There is always the risk that an embryo does not survive the biopsy. However, the biopsy, if you are talking about PGT-A at the blastocyst stage when using it from a perfect donor is very risky. We are saying that less than 5% are not surviving the biopsy and then on thawing, then you see that the embryo did not survive. Yes, there are risks of PGT-A like in any other procedure but, definitely, the risk of biopsy in the trophectoderm on the blastocyst is much lesser than a biopsy on a Day 3 embryo.

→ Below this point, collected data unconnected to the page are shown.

-- ==== Sys2Proof/Machine/Flags.lean ====
section
/-! DEFINITION. The flag-like state of spec/10_state.md R25: LOCK, LINE_CMD and TX_STATUS. The block has no
arithmetic flags and no condition codes. -/

namespace Sys2Proof.Machine

/-- Write LOCK (R20). -/
def State.setLock (s : State) (b : Bool) : State := { s with lock := b }

/-- Write LINE_CMD (R23). -/
def State.setLineCmd (s : State) (l : Level) : State := { s with lineCmd := l }

/-- Write TX_STATUS (R24). -/
def State.setTxStatus (s : State) (t : Status) : State := { s with txStatus := t }

end Sys2Proof.Machine
end

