/-- Settles O18: SEND compares the count with MAX_BYTES before it looks at the sequencer or at BUSY_POLICY, so one
guard decides in every state (R7). -/
theorem sendAboveMaxBytesRefused : Obligations.SendAboveMaxBytesRefused := by
  intro len cnt bytes s hc
  calc exec (.send len cnt bytes) s
    _ = execSend len cnt bytes s := rfl
    _ = .refused .requestAboveMaxBytes := if_pos hc

end Sys2Proof.Machine
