-- ==== Sys2Proof/Tests/Slice0.lean ====
section
/-! SUPPORT. Named tests: words written out from the spec's tables, one step of each instruction with the values
of 95_test_vectors.md or worked out by hand from the rules, and for every statement with hypotheses a concrete
state that meets them. -/

open Sys2Proof Sys2Proof.Machine

namespace Sys2Proof.Tests

/-! ## Helpers -/

/-- The outcome is a next state of which `p` holds. -/
def nextAnd (r : Result) (p : State → Bool) : Bool :=
  match r with
  | .next s => p s
  | .fault _ => false
  | .refused _ => false

/-- The outcome is a next state. -/
def isNext (r : Result) : Bool := nextAnd r fun _ => true

/-- The next state, or the reset state where there is none. -/
def nextOf (r : Result) : State :=
  match r with
  | .next s => s
  | .fault _ => State.reset
  | .refused _ => State.reset

theorem eq_nextOf {r : Result} (h : isNext r = true) : r = .next (nextOf r) := by
  cases r <;> first | rfl | cases h

theorem exists_next {r : Result} (h : isNext r = true) : ∃ t, r = .next t := ⟨_, eq_nextOf h⟩

/-- The executing channel after one step from reset with a table word in place. -/
def ranWord (nbits w : Nat) (p : Channel → Bool) : Bool :=
  nextAnd (step (State.reset.withFetchWord nbits w)) fun t => p t.cur

/-- A small instance, one frame to a tick. -/
def demoPar : Config where
  memSize := 0x400
  outputRate := 44100
  fptQ16 := 65536
  wave := Config.referenceWave

/-- Samples at 0 (10 20 30 -128; the second loops over indices 1 and 2), instruments at 0x60, sequences at 0x80
(`INSTR 0; NOTE 2000; WAIT 4; END` and `JMP 0`), sounds at 0xA0 (the second with a sequence 9 that is missing). -/
def demoMem : Memory :=
  [(3, 0x40), (7, 4), (18, 0x56), (19, 0x22), (23, 0x40), (27, 4), (31, 1), (35, 2), (38, 0x56), (39, 0x22),
   (64, 10), (65, 20), (66, 30), (67, 0x80)]
  ++ [(98, 3), (99, 0xE8), (100, 0x40), (113, 1), (114, 3), (115, 0xE8), (116, 0x20), (117, 5), (118, 3),
   (120, 100), (121, 64), (122, 16), (123, 32)]
  ++ [(131, 0x90), (133, 8), (139, 0x98), (141, 3), (144, 2), (146, 1), (147, 7), (148, 0xD0), (149, 0x0A),
   (150, 4), (152, 0x0B)]
  ++ [(162, 0xFF), (163, 0xFF), (164, 0xFF), (165, 0xFF), (166, 0xFF), (167, 0xFF), (169, 9), (170, 0xFF),
   (171, 0xFF), (172, 0xFF), (173, 0xFF), (174, 0xFF), (175, 0xFF)]

/-- A channel that sounds instrument `i` at pitch 2000 and volume `v`. -/
def voice (i : Byte) (v : BitVec 7) : Channel :=
  { Channel.reset with
    st := .waiting, pc := 7, wait := 4, ins := i, insv := true, pitch := 2000, vol := v, gate := true }

/-- The data set above loaded: channel 0 about to run sequence 0, channel 1 sounding the plain sample, channel 2
the looping one, channel 3 idle. -/
def demo : State :=
  { State.reset with
    par := demoPar, mem := demoMem, loaded := true, dir := ⟨0, 2, 96, 2, 128, 2, 160, 2⟩,
    ch := ⟨{ Channel.reset with st := .running }, voice 0 64, voice 1 32, Channel.reset⟩,
    arg := #v[0, 2, 96, 2, 128, 2, 160, 2] }
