-- ==== Sys2Proof/Machine/Utility.lean ====
section
/-! DEFINITION. The utility commands NOP, MOV and LDI (40_utility.md). -/

namespace Sys2Proof.Machine

open Sys2Proof

/-- NOP (40_utility.md R77). -/
def execNop (s : State) : Host.Outcome State Fault Refusal :=
  complete s (.ok [] none 0 s.rng)

/-- MOV rd, ra (R78): the full register, unreduced. -/
def execMov (rd ra : Reg) (s : State) : Host.Outcome State Fault Refusal :=
  complete s (s.okWrite rd (s.reg ra))

/-- LDI rd, imm (R79). -/
def execLdi (rd : Reg) (imm : Nat) (s : State) : Host.Outcome State Fault Refusal :=
  complete s (s.okWrite rd (immOperand imm))

end Sys2Proof.Machine
end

I cannot say that. Every patient is different. At 42-43, I need to know what is the antral follicle count, what is her AMH, has she already done classic protocols before, what kind of eggs she has produced, how much was the level of the E2 that she has produced. It’s very different. It’s not categorizing people based on age 40-43. I’d rather have a medically fit patient at 42-43 with AMH which is not as low below 2-5. In a scenario of having at least an average AMH, where the woman has not tried IVF antagonist cycle or agonist cycle, definitely in that scenario, I would go for the antagonist cycle. The key thing is here if I can get as many eggs as possible.
Because you can get a much higher number of eggs but end up with a lower number of embryos. This lower number of embryos I want to use them for fresh transfer (one embryo) and then see if I can freeze the rest. For mild stimulation, if a woman has very good AMH, she will not have a good chance of reaching her potential in it. It would be a good trial to recruit as many eggs as possible before reaching the age of 43-44. FSH at 7.5 at 42 years old is excellent so any FSH of less than 10 we considered as normal.